As featured in Ad Exchanger adexchanger

 

ed-carey"Data-Driven Thinking" is written by members of the media community and contains fresh ideas on the digital revolution in media.  

Today’s column is written by Ed Carey, founder and CEO at Audience Town.  

 

Between 2001 and 2010, many industry vertical ad networks aggregated the publisher ad space, including travel, finance, auto, men, women and premium. Vertical ad networks were considered a very important growth area per eMarketer.

When real-time bidding emerged around 2010, it required huge computer processing costs and global standards. Funding and building shifted to horizontal ad platforms focused on consumer goods brands. Generalists sold CPG and automotive advertisers the same data sets, UI, tech, media space and results. Programmatic significantly reduced the vertical ad networks listed on the Display LUMAscape, while the independent horizontal companies consolidated in the wake of Google and Facebook domination.

To grow and compete with the digital giants, innovation in ad tech will need to shift vertically to capture new clients.

Filling the gaps

Vertical refers to products, processes and people skills aimed at a single industry. Google and Facebook sell many of the same horizontal products and solutions to every industry, rather than vertical industries.

The people who work at vertical companies have deep working knowledge of the industry, so they are considered specialists. In a vertical company, every employee is a specialist in that industry, not just the client-facing teams.

The horizontal ad tech model has created gaps for vertical ad tech to fill.

Horizontal ad companies overlook big established industries such as real estate, healthcare and education, which often represent the most important purchase decisions in people’s lives. New industries like cannabis and direct-to-consumer also get overlooked. Big and new industries are harder to figure out and subject to government regulations. Verticals can wedge in here.

There is also a gap in positioning. Generalist providers may not fully appreciate vertical client problems or needs, so they communicate with clients in the language they understand – their own. Specialists may have empathy for their clients in a way generalists may not.

Google, Facebook, Amazon and other horizontals are valuable when marketing low-consideration and low-cost products. But things change when the industry products being sold are expensive and highly considered over months and years. Attracting new consumers is different than getting more clicks. Vertical products and pricing designed for a single industry can perform better.

Fitting the mold

A vertical ad tech company molds itself to the products being marketed.

Every industry has endemic offline and client data, for example, that has not been onboarded into the marketing ecosystem or advertising platforms. Unique data is the core of vertical businesses, because certain industries don’t have much online data to inform ad campaigns or predict consumer behavior. This is an opportunity, especially given the march of consumer privacy regulations.
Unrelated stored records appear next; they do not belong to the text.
theorem SameSequencer.exec (h : SameSequencer s u) {i : Instr} (hs : exec i s = .next t) :
    ∃ t', exec i u = .next t' ∧ SameSequencer t t' := by
  rcases instr_by_column i with ⟨d, rfl⟩ | ⟨q, rfl⟩ | ⟨p, rfl⟩
  · rw [exec_device] at hs
    cases hs
    exact ⟨_, exec_device d u, h.obey d⟩
  · exact h.exec_request hs
  · rw [exec_prim] at hs
    cases hs
    exact ⟨_, exec_prim p u, h.call p⟩

end Sys2Proof.Machine
end

section
open Sys2Proof Sys2Proof.Machine

/-- Settles O46: R31 gives Busy an operation and a pending primitive, and Ready a cursor. -/
theorem coherentStateNeverStops : Obligations.CoherentStateNeverStops :=
  fun _ h => h.step_next

/-- Settles O52, by what each agent's step appends. -/
theorem traceIsAppendOnlyAndNeverRead : Obligations.TraceIsAppendOnlyAndNeverRead := by
  intro s t es h
  obtain ⟨new, hnew⟩ := step_withTrace h
  refine ⟨new, ?_, hnew es⟩
  have hself : t = t.withTrace (s.seq.trace ++ new) := Host.Outcome.next.inj (h.symm.trans (hnew s.seq.trace))
  exact congrArg (fun u : State => u.seq.trace) hself

/-- Settles O55, by the instruction's column of the opcode table. -/
theorem sequencerIsBlindToTheDevice : Obligations.SequencerIsBlindToTheDevice := by
  intro i s u t hcfg hseq hport hans hdraws h
  obtain ⟨v, hv, hsame⟩ :=
    SameSequencer.exec (s := s) (u := u) ⟨hcfg.symm, hseq.symm, hport.symm, hans.symm, hdraws.symm⟩ h
  exact ⟨v, hv, hsame.seq, hsame.port, hsame.cfg, hsame.answers, hsame.draws⟩
end

section
/-! SUPPORT. What is left of the state's own rules: which steps change the tracker, what the observations depend on, and a
display of which nothing is known. -/

namespace Sys2Proof.Machine

variable {s t : State} {q : Request}

/-! ### Shadow, cursor, buffer and last response -/

theorem exec_request_tracker (h : exec q.toInstr s = .next t) :
    t.seq.rs = s.seq.rs ∧ t.seq.cur = s.seq.cur ∧ t.seq.buf = s.seq.buf := by
  rcases exec_request_cases h with ⟨-, rfl⟩ | ⟨-, -, r, -, rfl⟩ | ⟨-, -, ps, x, -, rfl⟩ <;> simp

/-- A request taken outside Busy that leads to Busy started its operation, and so posted no response. -/
theorem exec_request_last (hp : s.seq.phase ≠ .busy) (h : exec q.toInstr s = .next t) (ht : t.seq.phase = .busy) :
    t.seq.last = s.seq.last := by
  rcases exec_request_cases h with ⟨hb, -⟩ | ⟨-, -, r, -, rfl⟩ | ⟨-, -, ps, x, -, rfl⟩
  · exact absurd hb hp
  · exact absurd ht hp
  · simp

/-- An issue step that stays in Busy only takes a primitive off the list and records the call. -/
theorem Seq.issue_within_busy {S : Seq} {c : Config} {op : OpTag} {p : Prim} {rest : List Prim} {a : Answer}
    (h : (S.issue c op p rest a).phase = .busy) :
    S.issue c op p rest a = { S with pend := rest, trace := S.trace ++ [.call p a] } := by
  cases a with
  | fail => cases h
  | ok =>
    cases rest with
    | nil => cases h
    | cons p' ps => rfl
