-- ==== Sys2Proof/Config.lean ====
section
/-! DEFINITION. The numbers the spec fixes for this part, and the one value it leaves open. -/

namespace Sys2Proof.Config

/-- Wall time is a 48-bit count and returns to 0 after 2^48 - 1 (R1). -/
def wallModulus : Nat := 2 ^ 48

/-- The last machine time, TIME_END (R9). -/
def lastMachTime : Nat := 2 ^ 48 - 1

/-- The wall prescale count's last value (R1). -/
def wallPrescaleLast : Nat := 1023

/-- TCLK periods RESET must be low (R18). -/
def resetPeriods : Nat := 16

/-- The largest number of entries taken at one machine tick (R30). -/
def fireBudget : Nat := 8

/-- Entries the schedule holds in all (R22). -/
def scheduleCapacity : Nat := 192

/-- Entries the schedule holds of one port (R22). -/
def portQuota : Nat := 64

/-- Entries the journal's ring holds (R111). -/
def journalCapacity : Nat := 512

/-- Notices a queue holds before it stores NOTICES_LOST in place of the next (R176). -/
def noticeRoom : Nat := 15

/-- Frames a request queue or a reply queue holds (R155, R156). -/
def queueDepth : Nat := 4

/-- The largest pending step count (R7). -/
def maxSteps : Nat := 15

/-- The largest 24-bit number: details, lateness, limits, terms, widths (R24, R32, R76, R161, R172). -/
def max24 : Nat := 16777215

/-- The largest 16-bit number: tags, counts (R23, R62, R121, R177). -/
def max16 : Nat := 65535

/-- The largest payload of a request frame (R152). -/
def maxPayload : Nat := 28

/-- The shortest session term (R161). -/
def minTerm : Nat := 64

/-- The `k`-th byte that port `p` drives on MISO while its chip select, low since before RESET release, carries no transaction, at a wall
time: R192 has the pin driven and R150 gives no byte. A FREE VALUE (entry 31). -/
opaque misoIdle : Port → (k wallTime : Nat) → Byte

end Sys2Proof.Config
end

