-- ==== Sys2Proof/Machine/Dispatch.lean ====
section
/-! DEFINITION. One arm per command: its meaning. -/

namespace Sys2Proof.Machine

def exec (i : Instr) (s : State) : Host.Outcome State Fault Refusal :=
  match i with
  | .resetEntry lowPeriods => Sys2Proof.Machine.execResetEntry lowPeriods s
  | .resetRelease pins => Sys2Proof.Machine.execResetRelease pins s
  | .powerApplied => Sys2Proof.Machine.execPowerApplied s
  | .wallTick => Sys2Proof.Machine.execWallTick s
  | .machineTick => Sys2Proof.Machine.execMachineTick s
  | .stepBoundary => Sys2Proof.Machine.execStepBoundary s
  | .creepHoldStart => Sys2Proof.Machine.execCreepHoldStart s
  | .creepHoldEnd => Sys2Proof.Machine.execCreepHoldEnd s
  | .timeEnd => Sys2Proof.Machine.execTimeEnd s
  | .transactionStart p => Sys2Proof.Machine.execTransactionStart p s
  | .frameJudge p bytes => Sys2Proof.Machine.execFrameJudge p bytes s
  | .transactionEnd p bytes => Sys2Proof.Machine.execTransactionEnd p bytes s
  | .engineTake p => Sys2Proof.Machine.execEngineTake p s
  | .answerTaken p => Sys2Proof.Machine.execAnswerTaken p s
  | .attach p => Sys2Proof.Machine.execAttach p s
  | .detach p => Sys2Proof.Machine.execDetach p s
  | .ident p => Sys2Proof.Machine.execIdent p s
  | .time p => Sys2Proof.Machine.execTime p s
  | .pace p => Sys2Proof.Machine.execPace p s
  | .setclock p => Sys2Proof.Machine.execSetclock p s
  | .settime p => Sys2Proof.Machine.execSettime p s
  | .claim p => Sys2Proof.Machine.execClaim p s
  | .release p => Sys2Proof.Machine.execRelease p s
  | .leases p => Sys2Proof.Machine.execLeases p s
  | .submit p => Sys2Proof.Machine.execSubmit p s
  | .cancel p => Sys2Proof.Machine.execCancel p s
  | .cancelChannel p => Sys2Proof.Machine.execCancelChannel p s
  | .query p => Sys2Proof.Machine.execQuery p s
  | .schedule p => Sys2Proof.Machine.execSchedule p s
  | .channelConfig p => Sys2Proof.Machine.execChannelConfig p s
  | .channels p => Sys2Proof.Machine.execChannels p s
  | .lineConfig p => Sys2Proof.Machine.execLineConfig p s
  | .lines p => Sys2Proof.Machine.execLines p s
  | .tripConfig p => Sys2Proof.Machine.execTripConfig p s
  | .arm p => Sys2Proof.Machine.execArm p s
  | .disarm p => Sys2Proof.Machine.execDisarm p s
  | .trips p => Sys2Proof.Machine.execTrips p s
  | .subscribe p => Sys2Proof.Machine.execSubscribe p s
  | .unsubscribe p => Sys2Proof.Machine.execUnsubscribe p s
  | .read p => Sys2Proof.Machine.execRead p s
  | .notices p => Sys2Proof.Machine.execNotices p s
  | .scheduleTick slice => Sys2Proof.Machine.execScheduleTick slice s
  | .application => Sys2Proof.Machine.execApplication s
  | .channelTick c => Sys2Proof.Machine.execChannelTick c s
  | .pulseEnd c => Sys2Proof.Machine.execPulseEnd c s
  | .trainEdge c => Sys2Proof.Machine.execTrainEdge c s
  | .holdLimitExpiry r => Sys2Proof.Machine.execHoldLimitExpiry r s
  | .revocation r => Sys2Proof.Machine.execRevocation r s
  | .waitLimitExpiry r p => Sys2Proof.Machine.execWaitLimitExpiry r p s
  | .leaseEndPurge c => Sys2Proof.Machine.execLeaseEndPurge c s
  | .purgeReport c => Sys2Proof.Machine.execPurgeReport c s
  | .leaseEndShare c => Sys2Proof.Machine.execLeaseEndShare c s
  | .grantStep c => Sys2Proof.Machine.execGrantStep c s
  | .lineSample n level => Sys2Proof.Machine.execLineSample n level s
  | .qualifiedChange n level => Sys2Proof.Machine.execQualifiedChange n level s
  | .groupLineChange g n => Sys2Proof.Machine.execGroupLineChange g n s
  | .lock c g => Sys2Proof.Machine.execLock c g s
  | .lockReport g => Sys2Proof.Machine.execLockReport g s
  | .tripPurge g => Sys2Proof.Machine.execTripPurge g s
  | .unlock c g => Sys2Proof.Machine.execUnlock c g s
  | .journalOffer src => Sys2Proof.Machine.execJournalOffer src s
  | .noticePost p b => Sys2Proof.Machine.execNoticePost p b s
  | .lapse p => Sys2Proof.Machine.execLapse p s
  | .scheduleTeardown p => Sys2Proof.Machine.execScheduleTeardown p s
  | .leaseTeardown p => Sys2Proof.Machine.execLeaseTeardown p s
  | .journalTeardown p => Sys2Proof.Machine.execJournalTeardown p s
  | .noticeTeardown p => Sys2Proof.Machine.execNoticeTeardown p s
  | .teardownReport p b => Sys2Proof.Machine.execTeardownReport p b s

end Sys2Proof.Machine
end

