-- ==== Sys2Proof/Machine/Step.lean ====
section
/-! DEFINITION. One step: the command at the front of the queue, or the clock when none waits. -/

namespace Sys2Proof.Machine

/-- One step: the front command's meaning on the state with the rest of the queue; on an empty queue, the clock (entry 1). -/
def step (s : State) : Host.Outcome State Fault Refusal :=
  match s.pending with
  | [] => idle s
  | c :: rest => exec c { s with pending := rest }

/-- The state with the command that a word spells at the front of its queue; no word spells one. -/
def State.withFetchWord (s : State) (nbits w : Nat) : State :=
  match decodeTableWord nbits w with
  | some c => { s with pending := c :: s.pending }
  | none => s

end Sys2Proof.Machine
end

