/-- The list's order, capacity, quotas, counts and tags (R19, R21, R22, R23). -/
structure Schedule.Ok (sc : Schedule) : Prop where
  capacity : sc.entries.length ≤ Config.scheduleCapacity
  order : sc.entries.Pairwise Entry.before
  tags : sc.entries.Pairwise fun a b => a.tag ≠ b.tag
  tagRange : ∀ e ∈ sc.entries, 1 ≤ e.tag ∧ e.tag ≤ Config.max16
  fresh : ∀ e ∈ sc.entries, e.seq < sc.insertions
  due : ∀ e ∈ sc.entries, e.due ≤ Config.lastMachTime
  counts : ∀ p : Port, sc.counts[p] = (sc.ownedBy p).length
  quota : ∀ p : Port, sc.counts[p] ≤ Config.portQuota
  counter : 1 ≤ sc.tagCounter ∧ sc.tagCounter ≤ Config.max16
  work : ∀ w, sc.work = some w →
    (∀ e ∈ w.open, e ∈ sc.entries) ∧ w.open.Pairwise fun a b => a.tag ≠ b.tag

/-- A LOCKED channel stands at its safe level with nothing in flight (R69), and a waveform's level goes with its phase (R52). -/
structure Channel.Ok (x : Channel) : Prop where
  locked : x.lockSet ≠ 0 → x.wave = none ∧ x.level = x.safe
  phase : ∀ w, x.wave = some w → x.level = if w.active then !w.rest else w.rest
  pulse : ∀ w, x.wave = some w → w.kind = .pulse → w.active = true

/-- At most one holder, who does not wait; no port waits twice (R75); a resource that nobody holds and that is not ending has no
claimant (R74). -/
structure Lease.Ok (x : Lease) : Prop where
  once : x.queue.Pairwise fun a b => a.port ≠ b.port
  holderOut : ∀ c ∈ x.queue, x.holder ≠ some c.port
  ending : x.ending.isSome → x.holder = none
  free : x.holder = none → x.ending = none → x.queue = []
  revoke : x.revokeDue = true → x.holder.isSome

/-- Each lease record, and a lease end on T is over in the event that takes it (R94). -/
structure State.LeasesOk (s : State) : Prop where
  each : ∀ r, (s.lease r).Ok
  timeline : (s.lease timeline).ending = none

/-- A line's counts (R96). -/
structure Line.Ok (x : Line) : Prop where
  q : x.q ≤ 255
  d : x.d ≤ 7
  stable : x.stable < max 1 (x.q * 16)
  decim : x.decim < 2 ^ x.d

/-- Sequence numbers run consecutively from a first one (R111). -/
def consecutive : SeqNum → List JournalEntry → Prop
  | _, [] => True
  | n, e :: rest => e.seq = n ∧ consecutive (n + 1) rest

/-- The ring, its numbers, the cursors, and the pending losses (R111, R112, R115, R122). -/
structure Journal.Ok (j : Journal) : Prop where
  capacity : j.ring.length ≤ Config.journalCapacity
  numbers : consecutive j.tailSeq j.ring
  counter : j.seqCounter = j.tailSeq + BitVec.ofNat 32 j.ring.length
  cursors : ∀ (p : Port) (sub : Subscription), j.subs[p] = some sub → j.position sub.cursor ≤ j.ring.length
  masks : ∀ (p : Port) (sub : Subscription), j.subs[p] = some sub → sub.mask ≠ 0
  keep : ∀ (p : Port) (sub : Subscription), j.subs[p] = some sub → sub.mode = .keep → sub.overtaken = false
  lost : j.lostCount ≤ Config.max16
  lostKinds : j.lostCount = 0 ↔ j.lostMask = 0
  pending : j.lostCount ≠ 0 → j.ring.length = Config.journalCapacity ∧ j.tailNeeded = true

/-- The locks of group `g` handed to channels and not yet taken (R142). -/
def State.locksInFlight (s : State) (g : GroupId) : Nat :=
  (s.lockMsgs.filter fun m => m.lock && m.group == g).length

/-- A group's record, with the locks of its trip accounted for (R135, R137, R142). -/
structure State.GroupOk (s : State) (g : GroupId) : Prop where
  locks : (s.group g).locksOut = s.locksInFlight g + (s.group g).reports.length
  atMost : (s.group g).locksOut ≤ 16
  armed : (s.group g).state = .armed →
    (s.group g).sources ≠ 0 ∧ (s.group g).channels ≠ 0 ∧ (s.group g).locksOut = 0
  tripped : (s.group g).state = .tripped → (s.group g).last.isSome

/-- How many parts of a teardown are not yet done and reported to the port (R165). -/
def Parts.outstanding (x : Parts) : Nat :=
  ([x.schedule, x.leases, x.journal, x.notices].filter fun y => y != .idle).length

/-- Reply slots in use, the reserved one counted (R156). -/
def PortRec.slots (x : PortRec) : Nat := x.replies.length + (if x.inHand.isSome then 1 else 0)

/-- A port's queues, session and teardown (R149, R155, R156, R164 to R166). -/
structure PortRec.Ok (x : PortRec) : Prop where
  requests : x.requests.length ≤ Config.queueDepth
  replies : x.slots ≤ Config.queueDepth
  term : x.term.isSome ↔ x.session ≠ .idle
  termRange : ∀ n, x.term = some n → Config.minTerm ≤ n ∧ n ≤ Config.max24
  cause : x.cause.isSome ↔ x.session = .closing
  flushed : x.session = .closing → x.requests = []
  parts : x.partsOut = x.parts.outstanding
  teardown : 0 < x.partsOut → x.session = .closing
  waiting : x.session = .closing → x.partsOut = 0 →
    x.cause = some .lapsed ∧ ∃ h, x.inHand = some h ∧ h.stage ≠ .detaching
  detaching : ∀ h, x.inHand = some h → h.stage = .detaching → 0 < x.partsOut
  closed : 0 < x.partsOut → ∀ h, x.inHand = some h → h.stage = .detaching
  answered : x.cause = some .detach → x.inHand.isSome

/-- A queue's length, and the place of a NOTICES_LOST (R171, R176, R177). -/
structure NoticeQueue.Ok (x : NoticeQueue) : Prop where
  length : x.notices.length ≤ Config.noticeRoom + 1
  last : ∀ n ∈ x.notices.dropLast, n.isLost = false
  room : Config.noticeRoom < x.notices.length → ∃ n ∈ x.notices, n.isLost = true
  count : ∀ n ∈ x.notices, n.isLost = true → 1 ≤ n.detail ∧ n.detail ≤ Config.max16

/-- Every queue, and no block posts a NOTICES_LOST (9.4). -/
structure State.NoticesOk (s : State) : Prop where
  queues : ∀ p, (s.queue p).Ok
  posts : ∀ x ∈ s.posts, x.notice.isLost = false

/-! ### Words for claims -/

/-- Between two states the request in hand at port `p` has been answered with `a` and nothing else of any port has changed. -/
def State.Answered (s t : State) (p : Port) (a : Answer) : Prop :=
  ∃ h clk, (s.port p).inHand = some h ∧
    t.ports = (s.setPort p { s.port p with inHand := some { h with stage := .answered a clk } }).ports

/-- Between two states the request in hand at port `p` has been refused and nothing else has changed but who has heard of what. -/
def State.Refused (s t : State) (p : Port) (code : ReplyCode) : Prop :=
  s.Answered t p (refuse code) ∧ t = { s with clocks := t.clocks, ports := t.ports }

/-- The post `x` lies in a past (R174). -/
def Post.inPast (x : Post) (k : Clock) : Prop := x.clk.get x.block ≤ k.get x.block

/-- Between two states exactly these posts have been made, in this order: block, port and notice. -/
def State.Posted (s t : State) (posts : List (PostBlock × Port × Notice)) : Prop :=
  ∃ new : List Post, t.posts = s.posts ++ new ∧ new.map (fun x => (x.block, x.port, x.notice)) = posts ∧
    ∀ x ∈ new, x.session = (s.port x.port).sessions

/-- The schedule's post for an entry that fired at a tick with machine time `t` (R36, R190). -/
def firedPosts (t : Nat) (e : Entry) : List (PostBlock × Port × Notice) :=
  if t ≤ e.due then (if e.notify then [(.schedule, e.owner, ⟨.fired, e.tag, 0, t⟩)] else [])
  else [(.schedule, e.owner, ⟨.late, e.tag, min (t - e.due) 16777215, t⟩)]

/-- The guard of an entry is not met: its line's qualified level is not the one required (R33, R103). -/
def State.guardFails (s : State) (e : Entry) : Prop :=
  ∃ g, e.guard = some g ∧ (s.line g.line).qualified ≠ g.level

/-- Between two states the tick with machine time `time` goes on with the entries `rest`, the marks taken at it so far being `marks`. While
entries are left the journal is offered nothing; with none left the tick is done, and the journal is offered each of its marks, in order
(R30, R35). -/
def State.TickGoesOn (s t : State) (time ordinal : Nat) (marks : List (Port × Nat)) (rest : List Entry) : Prop :=
  if rest = [] then
    t.sched.work = none ∧ ∃ new : List Offer, t.offers = s.offers ++ new ∧
      new.map Offer.body = marks.map fun m => .mark m.1 m.2 time
  else
    t.sched.work.map (fun w => (w.handed, w.rest, w.time, w.ordinal, w.marks)) = some (none, rest, time, ordinal, marks) ∧
    t.offers = s.offers

/-- Between two states the schedule has taken the entry `e` of the tick with machine time `time`, `marks` having been taken and `rest`
being left of that tick (R30, R33 to R37): it is skipped, or its mark is taken, and its repeat is dealt with; or its action is handed to
the channels. -/
def State.TakesEntry (s t : State) (time ordinal : Nat) (marks : List (Port × Nat)) (e : Entry) (rest : List Entry) : Prop :=
  t = { s with sched := t.sched, clocks := t.clocks, posts := t.posts, offers := t.offers } ∧
  (s.guardFails e ∨ e.action = .mark →
    t.sched = { s.sched.settleRepeat e with tick := t.sched.tick, work := t.sched.work }) ∧
  (s.guardFails e →
    s.Posted t [(.schedule, e.owner, ⟨.skipped, e.tag, min (time - e.due) 16777215, time⟩)] ∧
    s.TickGoesOn t time ordinal marks rest) ∧
  (¬ s.guardFails e → e.action = .mark →
    s.Posted t (firedPosts time e) ∧ s.TickGoesOn t time ordinal (marks ++ [(e.owner, e.tag)]) rest) ∧
  (¬ s.guardFails e → e.action ≠ .mark →
    s.Posted t [] ∧ t.offers = s.offers ∧ t.sched = { s.sched with tick := t.sched.tick, work := t.sched.work } ∧
    t.sched.work.map (fun w => (w.handed, w.rest, w.time, w.ordinal, w.marks)) = some (some e, rest, time, ordinal, marks))

/-- Between two states the grant step of resource `r` has been taken, after the posts `first` of the same event (R82, R94): the first
claimant that is not CLOSING is the new holder, with GRANTED carrying `level`; with no such claimant nobody holds the resource. -/
def State.GrantsNext (s t : State) (r : ResId) (level : Nat) (first : List (PostBlock × Port × Notice)) : Prop :=
  (∀ before claim after, (s.lease r).queue = before ++ claim :: after → (∀ x ∈ before, s.isClosing x.port = true) →
    s.isClosing claim.port = false →
    t.lease r = { s.lease r with
      holder := some claim.port, grantWall := s.tb.wallTime, holdLimit := claim.hold, queue := after, ending := none,
      revokeDue := false } ∧
    s.Posted t (first ++ [(.leases, claim.port, ⟨.granted, r.val, level, s.tb.machTime⟩)])) ∧
  ((∀ x ∈ (s.lease r).queue, s.isClosing x.port = true) →
    t.lease r = { s.lease r with holder := none, queue := [], ending := none, revokeDue := false } ∧ s.Posted t first)

/-- Between two states the qualified level of line `i` has changed to `level` in one sample (R99 to R102): the new level is handed to each
trip group; an edge that the mode selects is counted, and the one that completes 2^d is offered to the journal. -/
def State.QualifiesLine (s t : State) (i : LineId) (level : Level) : Prop :=
  t.line i = { s.line i with
    raw := level, qualified := level, stable := 0, sampleDue := false, decim := (t.line i).decim } ∧
  t.lineMsgs.map (fun m => (m.group, m.line, m.level)) =
    s.lineMsgs.map (fun m => (m.group, m.line, m.level)) ++ [(0, i, level), (1, i, level), (2, i, level), (3, i, level)] ∧
  (let counted : Bool := match (s.line i).mode with
      | .off => false
      | .rise => level
      | .fall => !level
      | .both => true
    if counted then
      if (s.line i).decim + 1 < 2 ^ (s.line i).d then
        (t.line i).decim = (s.line i).decim + 1 ∧ t.offers = s.offers
      else (t.line i).decim = 0 ∧ ∃ o : Offer, o.body = .edge i level ∧ t.offers = s.offers ++ [o]
    else (t.line i).decim = (s.line i).decim ∧ t.offers = s.offers)

/-- A kind mask holds the kind bit of what an offer says (R113, R115, R186). -/
def OfferBody.within (o : OfferBody) (mask : KindMask) : Prop :=
  match o with
  | .edge i _ => mask.getLsbD i.val = true
  | .mark _ _ _ => mask.getLsbD 12 = true
  | .trip _ _ => mask.getLsbD 13 = true

/-- A kind mask matches an entry: it holds the entry's kind bit, or one of a GAP's lost kinds (R113, R115, R186). -/
def EntryBody.within (e : EntryBody) (mask : KindMask) : Prop :=
  match e with
  | .edge i _ _ _ _ => mask.getLsbD i.val = true
  | .mark _ _ _ _ => mask.getLsbD 12 = true
  | .trip _ _ _ _ _ => mask.getLsbD 13 = true
  | .gap _ kinds _ => ∃ k, kinds.getLsbD k = true ∧ mask.getLsbD k = true

/-- An OPEN port's subscription matches the lost kinds, and so the GAP that they make (R115, R128). -/
def State.readsGap (s : State) (p : Port) : Bool :=
  s.isOpen p && (match s.sub p with
    | some sub => (s.journal.lostMask &&& sub.mask) != 0
    | none => false)

/-- Losses are pending and the tail is not needed: the journal stores the GAP in this event (R123). -/
def State.gapDue (s : State) : Bool := s.journal.lostCount != 0 && !s.journal.tailNeeded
Verticals also write ad targeting algorithms that factor for the product being marketed and the consumer behavior to purchase it. The types of logic needed to persuade a person to click on a $2, $20,000 or $2 million consumer product are very different. The tech, whether it’s an analytics screen or media buying dashboard, can also relate to customers with endemic language and visualization.

And here’s a twist: Vertical ad tech is built on top of horizontal ad tech. All the major horizontal ad platforms offer vertical channel partners some mix of API, investment, integration or support. These mature players are eager to integrate vertical ad tech companies for one very good reason: New revenue streams from new markets is a preferred way to scale their platform businesses.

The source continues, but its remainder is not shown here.